/-- Address of a ring's descriptor at HEAD. -/
def dmaRingAddr (s : State) (n : Nat) : Nat := 32 * rd s (DMA_CH_RING_BASE n) + 32 * rd s (DMA_CH_IDX_HEAD n)

/-- The chain of a run (R357). -/
def chainSel (s : State) (n run : Nat) : Nat :=
  let j := rd s (DMA_CH_CFG_JCH n)
  if run = 0 ∨ on s (DMA_CH_CFG_BUFSEL n) = false ∨ on s (JLA_CTRL_EN j) = false then 0
  else if run = 1 then 1 - rd s (JLA_STATUS_RXBUF j) else 1 - rd s (JLA_STATUS_TXBUF j)

/-- An IDLE channel begins a run. -/
def dmaBegin (n run : Nat) (s : State) : State :=
  if on s (DMA_CH_CFG_RING n) then
    if rd s (DMA_CH_IDX_HEAD n) = rd s (DMA_CH_IDX_TAIL n) then s
    else s |> dcEnter n dcACTIVE |> dset n (fun _ => DmaCh.idle) |> dmaFetch n (dmaRingAddr s n)
  else s |> dcEnter n dcACTIVE |> dset n (fun _ => { DmaCh.idle with run := run })
    |> dmaFetch n (32 * rd s (DMA_CH_CHAIN_BASE n (chainSel s n run)))

/-- A run ends: IDLE, and a pending start is taken. -/
def dmaIdle (n : Nat) (s : State) : State :=
  let pr := (dch s n).pendRun
  let pend := on s (DMA_CH_CTRL_PEND n)
  s |> dcEnter n dcIDLE |> clr (DMA_CH_CTRL_PEND n) |> dset n (fun _ => DmaCh.idle) |> when pend (dmaBegin n pr)

/-! Starts (R356, R357) -/

/-- A start of a chain-mode channel, by GO, doorbell or cycle trigger. -/
def dmaStart (n run : Nat) (s : State) : State :=
  let st := dcState s n
  if st = dcOFF ∨ st = dcHALTED then chainFailed n run s
  else if st = dcACTIVE then
    if on s (DMA_CH_CTRL_PEND n) then s |> incSat (DMA_CH_CNT_MERGED n) 1 |> raise 357 |> chainFailed n run
    else s |> set1 (DMA_CH_CTRL_PEND n) |> dset n (fun c => { c with pendRun := run })
  else dmaBegin n run s

/-- GO: a start of a chain-mode channel. -/
def dmaGo (n : Nat) (s : State) : State := if on s (DMA_CH_CFG_RING n) then s else dmaStart n 0 s

def execDmaGo (w : Writer) (n : Fin 16) (s : State) : Out := .next (gateWrite w (DMA_CH_CTRL_GO n) 1 (dmaGo n) s)

/-- TAIL of a channel: a value at or above ENTRIES is discarded in ring mode; an IDLE ring channel starts. -/
def dmaTail (n tail : Nat) (s : State) : State :=
  if !on s (DMA_CH_CFG_RING n) then wr (DMA_CH_IDX_TAIL n) tail s
  else if tail ≥ rd s (DMA_CH_RING_ENTRIES n) then s
  else s |> wr (DMA_CH_IDX_TAIL n) tail |> when (dcState s n == dcIDLE) (dmaBegin n 0)

def execDmaTailWrite (w : Writer) (n : Fin 16) (tail : BitVec 12) (s : State) : Out :=
  .next (gateWrite w (DMA_CH_IDX_TAIL n) tail.toNat (dmaTail n tail.toNat) s)

/-- A doorbell of channel n: a start of an OFF or HALTED channel, and a TAIL out of range, are recorded. -/
def dmaDoorbell (n idx : Nat) (s : State) : State :=
  let st := dcState s n
  if st = dcOFF ∨ st = dcHALTED then doorbellDiscard (64 + n) s
  else if on s (DMA_CH_CFG_RING n) then
    if idx ≥ rd s (DMA_CH_RING_ENTRIES n) then doorbellDiscard (64 + n) s else dmaTail n idx s
  else dmaStart n 0 s

/-- The doorbells kept in Drowse are served (R310). -/
def dmaServeKept (s : State) : State :=
  (List.range 16).foldl (fun t n =>
    let k := rd t (I.DMA_DBKEPT n)
    if k = 0 then t else t |> clr (I.DMA_DBKEPT n) |> dmaDoorbell n (k - 1)) s

/-- The channels with a cycle trigger start their chains. -/
def dmaTrigger (run : Nat) (s : State) : State :=
  (List.range 16).foldl (fun t n =>
    when (!on t (DMA_CH_CFG_RING n) && rd t (DMA_CH_CFG_TRIG n) == run) (dmaStart n run) t) s

/-- Every IN chain has ended: no channel with TRIG = IN is ACTIVE or has an IN start pending. -/
def dmaInDone (s : State) : Bool :=
  (List.range 16).all (fun n => !(rd s (DMA_CH_CFG_TRIG n) == 1 && !on s (DMA_CH_CFG_RING n)
    && (dcState s n == dcACTIVE || (on s (DMA_CH_CTRL_PEND n) && (dch s n).pendRun == 1))))

/-! Moving data -/

/-- One chunk of a write by the DMA, and its fabric code. -/
def dmaPut (n a : Nat) (bs : List Byte) (s : State) : State × Nat :=
  if regionOf a = .outbound then obWrite n a bs s else memWriteBy .dma a bs s

/-- Code of a read by the DMA. -/
def dmaReadCode (s : State) (a : Nat) : Nat := if regionOf a = .outbound then obCode s a else memCode s a

/-- Chunks (offset, length) of a transfer that cross no 256-byte boundary of the source or the destination (R359). -/
def bursts (src dst len : Nat) : Nat → Nat → List (Nat × Nat)
  | 0, _ => []
  | fuel + 1, o =>
    if o ≥ len then []
    else
      let n := min (len - o) (min (256 - (src + o) % 256) (256 - (dst + o) % 256))
      (o, n) :: bursts src dst len fuel (o + n)

/-- Progress of a transfer: bytes moved, the code that ended it, whether it goes on, the state. -/
structure Progress where
  moved : Nat
  code : Nat
  go : Bool
  s : State

/-- The next burst is issued: the transfer has not failed and stays within `limit` bytes. -/
def burstGoes (limit len : Nat) (p : Progress) : Bool := p.go && p.code == fOK && decide (p.moved + len ≤ limit)

/-- A burst has been answered. -/
def burstDone (len : Nat) (p : Progress) (r : State × Nat) : Progress :=
  if r.2 = fOK then ⟨p.moved + len, fOK, true, r.1⟩ else ⟨p.moved, r.2, false, r.1⟩

/-- One burst of a COPY: the data come from `data`, as read before the first write. -/
def copyBurst (n src dst : Nat) (data : List Byte) (p : Progress) (c : Nat × Nat) : Progress :=
  let rc := dmaReadCode p.s (src + c.1)
  if rc ≠ fOK then { p with code := rc, go := false }
  else burstDone c.2 p (dmaPut n (dst + c.1) ((data.drop c.1).take c.2) p.s)

/-- COPY until the first burst that would pass `limit` bytes, downwards where the ranges overlap and DST > SRC (R351). -/
def copyRun (n : Nat) (d : DDesc) (limit : Nat) (s : State) : Progress :=
  let cs := bursts d.src d.dst d.len (d.len + 1) 0
  let down := rangeMeets (d.src, d.src + d.len) (d.dst, d.dst + d.len) && decide (d.dst > d.src)
  let order := if down then cs.reverse else cs
  let r := dmaGet d.src d.len s
  order.foldl (fun p c => if burstGoes limit c.2 p then copyBurst n d.src d.dst r.1 p c else { p with go := false }) ⟨0, fOK, true, r.2⟩

/-- The pattern byte of a FILL at address a of the destination range: pattern byte a mod 8 (R352; DEDUCED, log entry 62). -/
def fillByte (d : DDesc) (a : Nat) : Byte := BitVec.ofNat 8 (bits (d.w.getD (2 + a % 8 / 4) 0) (8 * (a % 4)) 8)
* * *
▸ WHAT IS EXPECTED
Copy out each line of the records that holds the string "copyBurst".

▸ OUTPUT FOR THIS TASK
def copyBurst (n src dst : Nat) (data : List Byte) (p : Progress) (c : Nat × Nat) : Progress :=
  order.foldl (fun p c => if burstGoes limit c.2 p then copyBurst n d.src d.dst r.1 p c else { p with go := false }) ⟨0, fOK, true, r.2⟩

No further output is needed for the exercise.